# Patio - mason sand for subbase issues?



## concretemasonry (Oct 10, 2006)

A proper paver patio installation consists of a compacted base (up to 8" thick) over the subbase. The base material should the same material that is put under an driveway and should be sloped to the grade you want for drainage.

Over the base you need a uniform 1" thick uncompacted sand setting bed (usually concrete sand or coarse mason's sand depending on the local terms). Then sett the pavers and the edge restraints and spread light dose of mason's sand and vibrate with a plate vibrator to even out the surface and draw the sand up into and down into the tight joints to provide a very strong and stable surface.

You did not say whether you had clay pavers or the far more common interlocking concrete pavers and the installation described is the classic method for interlocking concrete pavers.

Compare that to what you have on your hands now.

It must have been a quick, sudden shower because a normal patio can be set in a couple of hours unless the stone setter does not have any help and has to run around for more pavers.

Dick


----------



## merchant (Aug 29, 2011)

my question was it is okay to use mason sand as sub base and will it withstand rain and snow or will it get very wobly


----------



## concretemasonry (Oct 10, 2006)

Mason sand cnnot be conpacted in the way most base materials are. When it is damp, it may look compacted, but when it gets dry or wetter it becomes unstable and it can be expected to allow movement.
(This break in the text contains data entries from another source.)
-- ==== Sys2Proof/Laws/Families.lean ====
section
/-!
SUPPORT. What each family's shared operation does, said once: the values it writes and the frame. The meanings of the
instructions are one call of these each, so a proof about an instruction cites the operation's lemma.
-/

namespace Sys2Proof.Machine

variable (s : State)

/-! ## Load and store -/

theorem State.load_inside (dst : Place) {a : Arg16} (h : dataAddress a < s.cfg.memSize) :
    s.load dst a = s.put dst (s.mem.read (dataAddress a)) :=
  State.withMemRead_of_lt h _

theorem State.load_outside (dst : Place) {a : Arg16} (h : s.cfg.memSize ≤ dataAddress a) :
    s.load dst a = s.abort .dataOob :=
  State.withMemRead_of_ge h _

theorem State.store_inside (src : Place) {a : Arg16} (h : dataAddress a < s.cfg.memSize) :
    s.store src a = { s with mem := s.mem.write (dataAddress a) (s.get src) } :=
  State.memWrite_of_lt h _

theorem State.store_outside (src : Place) {a : Arg16} (h : s.cfg.memSize ≤ dataAddress a) :
    s.store src a = s.abort .dataOob :=
  State.memWrite_of_ge h _

theorem State.store_changes (src : Place) {a : Arg16} (h : dataAddress a < s.cfg.memSize) :
    OnlyChanges [.word (dataAddress a)] s (s.store src a) :=
  State.memWrite_changes _ h

theorem State.compareMem_inside (p : Place) {a : Arg16} (h : dataAddress a < s.cfg.memSize) :
    s.compareMem p a = s.compare (s.get p) (s.mem.read (dataAddress a)) :=
  State.withMemRead_of_lt h _

theorem State.compareMem_outside (p : Place) {a : Arg16} (h : s.cfg.memSize ≤ dataAddress a) :
    s.compareMem p a = s.abort .dataOob :=
  State.withMemRead_of_ge h _

/-! ## Arithmetic -/

/-- A flag written and then `acc`: the frame of add, sub and mult. -/
theorem State.setOvf_put_changes (b : Bool) (v : Word) : OnlyChanges [.acc, .ovf] s ((s.setOvf b).put .a v) :=
  ((s.setOvf_changes b).trans (State.put_changes _ .a v)).mono (by simp [Place.part])

/-- A flag written and then `acc`: the frame of div and mod. -/
theorem State.setDbz_put_changes (b : Bool) (v : Word) : OnlyChanges [.acc, .dbz] s ((s.setDbz b).put .a v) :=
  ((s.setDbz_changes b).trans (State.put_changes _ .a v)).mono (by simp [Place.part])

theorem State.addOp_changes (p q : Place) : OnlyChanges [.acc, .ovf] s (s.addOp p q) := s.setOvf_put_changes _ _

theorem State.subOp_changes (p q : Place) : OnlyChanges [.acc, .ovf] s (s.subOp p q) := s.setOvf_put_changes _ _

theorem State.multOp_changes (p q : Place) : OnlyChanges [.acc, .ovf] s (s.multOp p q) := s.setOvf_put_changes _ _

/-- The overflow flag of a multiply, without the zero-operand case: that case is in range anyway (R132). -/
theorem multOverflow_eq (a b : Int) : multOverflow a b = outOfRange (a * b) := by
  unfold multOverflow
  split
  · next h => rcases h with rfl | rfl <;> simp [outOfRange]
  · rfl

theorem outOfRange_iff (z : Int) : outOfRange z = true ↔ z > 2147483647 ∨ z < -2147483648 := by
  simp [outOfRange]

/-- The signed value of `wrap32(z)` (R9). -/
theorem signed_wrap32 (z : Int) : signed (wrap32 z) = (z + 2147483648) % 4294967296 - 2147483648 := by
  simp only [signed, wrap32, BitVec.toInt_ofInt, Int.bmod]
  split <;> omega

theorem State.divideOp_zero (f : Int → Int → Int) (p q : Place) (h : s.get q = 0) :
    s.divideOp f p q = (s.setDbz true).put .a 0 := by
  simp [State.divideOp, h]

theorem State.divideOp_nonzero (f : Int → Int → Int) (p q : Place) (h : s.get q ≠ 0) :
    s.divideOp f p q = (s.setDbz false).put .a (wrap32 (f (signed (s.get p)) (signed (s.get q)))) := by
  have : signed (s.get q) ≠ 0 := fun e => h (BitVec.eq_of_toInt_eq (by simpa using e))
  simp [State.divideOp, this]

theorem State.divideOp_changes (f : Int → Int → Int) (p q : Place) :
    OnlyChanges [.acc, .dbz] s (s.divideOp f p q) := by
  by_cases h : s.get q = 0
  · rw [State.divideOp_zero _ _ _ _ h]
    exact s.setDbz_put_changes _ _
  · rw [State.divideOp_nonzero _ _ _ _ h]
    exact s.setDbz_put_changes _ _

/-! ## Console and disk -/

theorem State.consoleRead_changes (dst : Place) (f : Fmt) :
    OnlyChanges [dst.part, .ioerr, .env] s (s.consoleRead dst f) :=
  (((s.ask_changes _).trans (State.put_changes _ dst _)).trans (State.setIoerr_changes _ _)).mono
    (by simp)

theorem State.openHandle_changes (n : Slot) : OnlyChanges [.handle n, .ioerr, .env] s (s.openHandle n) :=
  (((s.ask_changes _).trans (State.writeHandle_changes _ n _)).trans (State.setIoerr_changes _ _)).mono
    (by simp)

theorem State.closeHandle_open {n : Slot} (h : s.readHandle n = true) :
    s.closeHandle n = (s.ask (.diskClose n)).writeHandle n false := by
  simp [State.closeHandle, h]

theorem State.closeHandle_closed {n : Slot} (h : s.readHandle n = false) : s.closeHandle n = s := by
  simp [State.closeHandle, h]

/-! ## Branches -/

/-- The increment after a taken branch lands on the target (R100, R190). -/
theorem beforeTarget_add_one (a : Arg16) : unsigned (beforeTarget a + 1) = a.toNat := by
  have := a.isLt
  have h : beforeTarget a + 1 = BitVec.ofInt 32 (a.toNat : Int) := by
    unfold beforeTarget wrap32
    rw [show (1 : Word) = BitVec.ofInt 32 1 from rfl, ← BitVec.ofInt_add]
    congr 1
    omega
  rw [h, BitVec.ofInt_natCast, unsigned, BitVec.toNat_ofNat]
  omega

end Sys2Proof.Machine
end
The installation steps I listed were generalized from the more technical standards that are on the web site for the Interlocking Concrete Paver Institute (ICPI) at icpi.org (I think). These can be relazed a little bit for a patio, but not for a street or a parking lot.

Unfortunately the term "concrete sand" and "mason sand" are variable and regional and they actually overlap in most technical standards. - To answer youe question quickly, mason sand is not an appropriate base.

The only place I would use mason sand would be to spread lightly over the set pavers is because the fineness allows it to be vibrated into the tight joints.

Dick


----------



## jomama45 (Nov 13, 2008)

If you already have the mason sand, you could use it with OK results IMO, but never more than 1" thick, and it needs to be somewhat uniform.


----------



## merchant (Aug 29, 2011)

i have called a guy to remove the pavers, remove sand and redo it. Lets hope he will show up.


----------